一陣清風從一排敞開的窗戶中吹進來,一室寂靜,只有裏面的人斟茶的聲音。

“哼,好大的架子!”姬安泰不滿,脾氣上來了,長鞭一抖,只聽“劈啪”一聲,整屏屏風碎裂兩半,散在地上。

房間窗戶朝東開,此時正是上午十分,陽光照耀著窗口的一盆君子蘭,透過窗口,向遠處望去,可以毫無阻礙的看見皇宮所在。

姬安泰看見窗邊紫檀桌前坐著一人,正在淡定的品茶。

一身清淡素雅的錦袍,是連皇宮也少見的極品蜀錦,月白暗紋為底色,淺綠鑲邊,外罩一層薄如蟬翼輕盈柔軟的淺綠色紗衣,光澤柔順的及膝墨發蜿蜒迤邐,僅用一尊碧玉冠束起,在這滿眼金黃的清秋時節,平添了一種早春的生機勃勃,清風吹過,飄渺欲仙。

可當那人輕飲一口香茗,將茶杯放下,擡眼看過來的一瞬間,姬安泰只覺五雷轟頂,“哐”的一聲一下跪倒在地,長鞭脫手,怔怔的看著那人,顫抖道:“大、大、大哥?”

沒、沒錯!這一模一樣的容貌,尤其是那個眼神,和自己幼時犯了錯大哥發火的時候一模一樣!讓他條件反射的就想下跪、抱大腿、撒嬌認錯了。
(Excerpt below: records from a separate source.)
/-! ### Black make-up codes (R207, R254) -/

def execBm64 (s : State) : Host.Outcome State Fault Refusal := makeUpCode 64 (s.g3.codeLength .bm64) s
def execBm128 (s : State) : Host.Outcome State Fault Refusal := makeUpCode 128 (s.g3.codeLength .bm128) s
def execBm192 (s : State) : Host.Outcome State Fault Refusal := makeUpCode 192 (s.g3.codeLength .bm192) s
def execBm256 (s : State) : Host.Outcome State Fault Refusal := makeUpCode 256 (s.g3.codeLength .bm256) s
def execBm320 (s : State) : Host.Outcome State Fault Refusal := makeUpCode 320 (s.g3.codeLength .bm320) s
def execBm384 (s : State) : Host.Outcome State Fault Refusal := makeUpCode 384 (s.g3.codeLength .bm384) s
def execBm448 (s : State) : Host.Outcome State Fault Refusal := makeUpCode 448 (s.g3.codeLength .bm448) s
def execBm512 (s : State) : Host.Outcome State Fault Refusal := makeUpCode 512 (s.g3.codeLength .bm512) s
def execBm576 (s : State) : Host.Outcome State Fault Refusal := makeUpCode 576 (s.g3.codeLength .bm576) s
def execBm640 (s : State) : Host.Outcome State Fault Refusal := makeUpCode 640 (s.g3.codeLength .bm640) s
def execBm704 (s : State) : Host.Outcome State Fault Refusal := makeUpCode 704 (s.g3.codeLength .bm704) s
def execBm768 (s : State) : Host.Outcome State Fault Refusal := makeUpCode 768 (s.g3.codeLength .bm768) s
def execBm832 (s : State) : Host.Outcome State Fault Refusal := makeUpCode 832 (s.g3.codeLength .bm832) s
def execBm896 (s : State) : Host.Outcome State Fault Refusal := makeUpCode 896 (s.g3.codeLength .bm896) s
def execBm960 (s : State) : Host.Outcome State Fault Refusal := makeUpCode 960 (s.g3.codeLength .bm960) s
def execBm1024 (s : State) : Host.Outcome State Fault Refusal := makeUpCode 1024 (s.g3.codeLength .bm1024) s
def execBm1088 (s : State) : Host.Outcome State Fault Refusal := makeUpCode 1088 (s.g3.codeLength .bm1088) s
def execBm1152 (s : State) : Host.Outcome State Fault Refusal := makeUpCode 1152 (s.g3.codeLength .bm1152) s
def execBm1216 (s : State) : Host.Outcome State Fault Refusal := makeUpCode 1216 (s.g3.codeLength .bm1216) s
def execBm1280 (s : State) : Host.Outcome State Fault Refusal := makeUpCode 1280 (s.g3.codeLength .bm1280) s
def execBm1344 (s : State) : Host.Outcome State Fault Refusal := makeUpCode 1344 (s.g3.codeLength .bm1344) s
def execBm1408 (s : State) : Host.Outcome State Fault Refusal := makeUpCode 1408 (s.g3.codeLength .bm1408) s
def execBm1472 (s : State) : Host.Outcome State Fault Refusal := makeUpCode 1472 (s.g3.codeLength .bm1472) s
def execBm1536 (s : State) : Host.Outcome State Fault Refusal := makeUpCode 1536 (s.g3.codeLength .bm1536) s
def execBm1600 (s : State) : Host.Outcome State Fault Refusal := makeUpCode 1600 (s.g3.codeLength .bm1600) s
def execBm1664 (s : State) : Host.Outcome State Fault Refusal := makeUpCode 1664 (s.g3.codeLength .bm1664) s
def execBm1728 (s : State) : Host.Outcome State Fault Refusal := makeUpCode 1728 (s.g3.codeLength .bm1728) s

/-! ### Shared make-up codes (R208, R255) -/

def execXm1792 (s : State) : Host.Outcome State Fault Refusal := makeUpCode 1792 (s.g3.codeLength .xm1792) s
def execXm1856 (s : State) : Host.Outcome State Fault Refusal := makeUpCode 1856 (s.g3.codeLength .xm1856) s
def execXm1920 (s : State) : Host.Outcome State Fault Refusal := makeUpCode 1920 (s.g3.codeLength .xm1920) s
def execXm1984 (s : State) : Host.Outcome State Fault Refusal := makeUpCode 1984 (s.g3.codeLength .xm1984) s
def execXm2048 (s : State) : Host.Outcome State Fault Refusal := makeUpCode 2048 (s.g3.codeLength .xm2048) s
def execXm2112 (s : State) : Host.Outcome State Fault Refusal := makeUpCode 2112 (s.g3.codeLength .xm2112) s
def execXm2176 (s : State) : Host.Outcome State Fault Refusal := makeUpCode 2176 (s.g3.codeLength .xm2176) s
def execXm2240 (s : State) : Host.Outcome State Fault Refusal := makeUpCode 2240 (s.g3.codeLength .xm2240) s
def execXm2304 (s : State) : Host.Outcome State Fault Refusal := makeUpCode 2304 (s.g3.codeLength .xm2304) s
def execXm2368 (s : State) : Host.Outcome State Fault Refusal := makeUpCode 2368 (s.g3.codeLength .xm2368) s
def execXm2432 (s : State) : Host.Outcome State Fault Refusal := makeUpCode 2432 (s.g3.codeLength .xm2432) s
def execXm2496 (s : State) : Host.Outcome State Fault Refusal := makeUpCode 2496 (s.g3.codeLength .xm2496) s
def execXm2560 (s : State) : Host.Outcome State Fault Refusal := makeUpCode 2560 (s.g3.codeLength .xm2560) s

end Sys2Proof.Machine
end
雖然大哥不會打他,但,想想大哥當初訓練自己鞭法時自己受的那份罪,算了,簡直不忍回想,越想越後悔當初一時鬼迷心竅,為了臭美耍帥,選了長鞭做武器。

可大哥不是已經……

姬安泰腦中此時一團亂麻。

扶蘇審視著這個從小調皮搗蛋、腦子又不甚靈光的五弟,仿佛看到了現實世界的自己,瞬間有點同情起自己的大哥了。

僅感慨了那麽一瞬,扶蘇想起什麽,凝目細看,猛地一怔,怒從心頭起,內力瞬間將手中的玉杯連帶桌子震得粉碎。

扶蘇難得的陰沈著臉,緩了緩,對姬安泰道:“過來。”

姬安泰看到大哥發飆,不由哆嗦了下,感覺早就痊愈的鞭傷又在陣陣作痛。想起自己幹的好事,找事兒找到大哥跟前了,不由連抱大腿的勇氣都沒了,悄悄向後挪了挪,縮著脖子,慫慫的囁喏:“我,我跪這就好,跪這就好。”

扶蘇看他這個樣子,想來太子在這小子心中餘威尚在。

“我一介撮爾小民,可受不起王爺殿下的大禮,還是快快請起吧。”

扶蘇的聲音帶著令人平靜的力量,姬安泰這才緩過來,看向此刻眉目柔和的扶蘇。

一模一樣的五官,無有二致的神采,灑脫飄逸的身姿,湛然的雙眸,還有筆墨難描的神韻,收放自如的氣勢……

只除了年齡……

大哥如果在世的話,今年二十有五,可觀此人模樣,不過十八、九歲的弱冠之年,比自己還小。

他不由問道:“你是誰?為何同我大哥這般相像?”

扶蘇疑惑道:“你大哥?”

姬安泰鄭重道:“我大哥,先太子殿下。”

扶蘇思索片刻方道:“有所耳聞,但我與先太子殿下素昧平生,誠如你所言,我二人容貌相似,怕也是偶有巧合罷了。”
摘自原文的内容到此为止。